(Bloomberg) -- Russia’s Arctic LNG 2 project has slashed output at its gas fields to nearly zero so far in November after stopping liquefaction last month due to western sanctions.
Fields feeding the Novatek PJSC-led facility pumped an average of 0.4 million cubic meters of gas a day in the first ten days of November, according to a person with knowledge of industry data, who spoke on condition of anonymity. That’s a drop of more than 90% from the average output for most of October, Bloomberg calculations show.
It is also the lowest average production rate for the project since at least September 2023, according to historical figures. Even during pre-commissioning and commissioning of the first Arctic LNG 2 train in the fourth quarter of last year, its fields produced between 2 million and almost 14 million cubic meters a day, said the person familiar with the data.
The near-zero output at Arctic LNG 2 in November follows the halt reported by Bloomberg last month of the facility’s liquefaction processes.
Arctic LNG 2 is key for Russia’s ambitions to boost exports of LNG and develop its Northern Sea Route, so it has been the target of several waves of western sanctions in the past year over the Kremlin’s war against Ukraine.

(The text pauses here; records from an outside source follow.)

-- ==== Sys2Proof/Machine/Operands.lean ====
section
/-! DEFINITION. The alphabet in both directions, the lanes of the two modes, and the byte order (R9, R40 to R46, R62,
R142). -/

namespace Sys2Proof.Machine

/-- R9: `ALPHA[i]` reads the alphabet ROM. -/
def alpha (rom : Vector Byte 45) (i : Digit) : Lane := rom[i]

/-- R41: `ALPHA_INV(ch)`, the index `i` in 0..44 with `ALPHA[i] = ch`, or NONE. The alphabet's characters are distinct
(R42), so there is at most one; of a ROM with repeats this takes the lowest (log entry 13). -/
def alphaInv (rom : Vector Byte 45) (ch : Lane) : Option Digit :=
  (List.finRange 45).find? (fun i => alpha rom i == ch)

/-- R122: in digit mode a lane is a digit if it is at most 44. -/
def digitOfLane (l : Lane) : Option Digit :=
  if h : l.toNat < 45 then some ⟨l.toNat, h⟩ else none

/-- R62: in digit mode the encoder writes the digit, zero-extended to 8 bits. -/
def laneOfDigit (i : Digit) : Lane := BitVec.ofNat 8 i.val

/-- R142: `OUT` is `ALPHA` in character mode and `zext_8` in digit mode. -/
def laneOut (digitMode : Bool) (rom : Vector Byte 45) (i : Digit) : Lane :=
  if digitMode then laneOfDigit i else alpha rom i

/-- R142: `IN` is `ALPHA_INV` in character mode and the `<= 44` test in digit mode. -/
def laneIn (digitMode : Bool) (rom : Vector Byte 45) (l : Lane) : Option Digit :=
  if digitMode then digitOfLane l else alphaInv rom l

/-- R45: `word = {byte0, byte1}`, the first byte in stream order the high one. -/
def wordOfBytes (byte0 byte1 : Byte) : Word := byte0 ++ byte1

/-- R142, R144: the filler third digit of the pair decoder is 0 in both modes. -/
def fillerDigit : Digit := 0

/-- R174: the lane code of a character, given by its code: unchanged if it is one of the 256 8-bit codes, else 0x00,
which is outside the alphabet. Never cut down to its low 8 bits. -/
def laneOfChar (ch : Nat) : Lane := if ch < 256 then BitVec.ofNat 8 ch else 0x00#8

end Sys2Proof.Machine
end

Penalties imposed by the US and its allies all but forced out other investors, limited the plant’s access to ice-class tankers needed to navigate Arctic waters and made foreign buyers reluctant to buy the cargoes.
Arctic LNG 2 and its largest shareholder, Russia-based Novatek, didn’t immediately respond to Bloomberg’s requests for a comment.
The facility has a design capacity of 19.8 million tons of LNG per year, but so far only one train able to produce 6.6 million tons annually is operational. It ramped up production of the super-chilled fuel in August and September, when ice conditions allowed it to deploy conventional gas carriers, often with opaque ownership, to export its cargoes. None of those shipments have been delivered to overseas ports.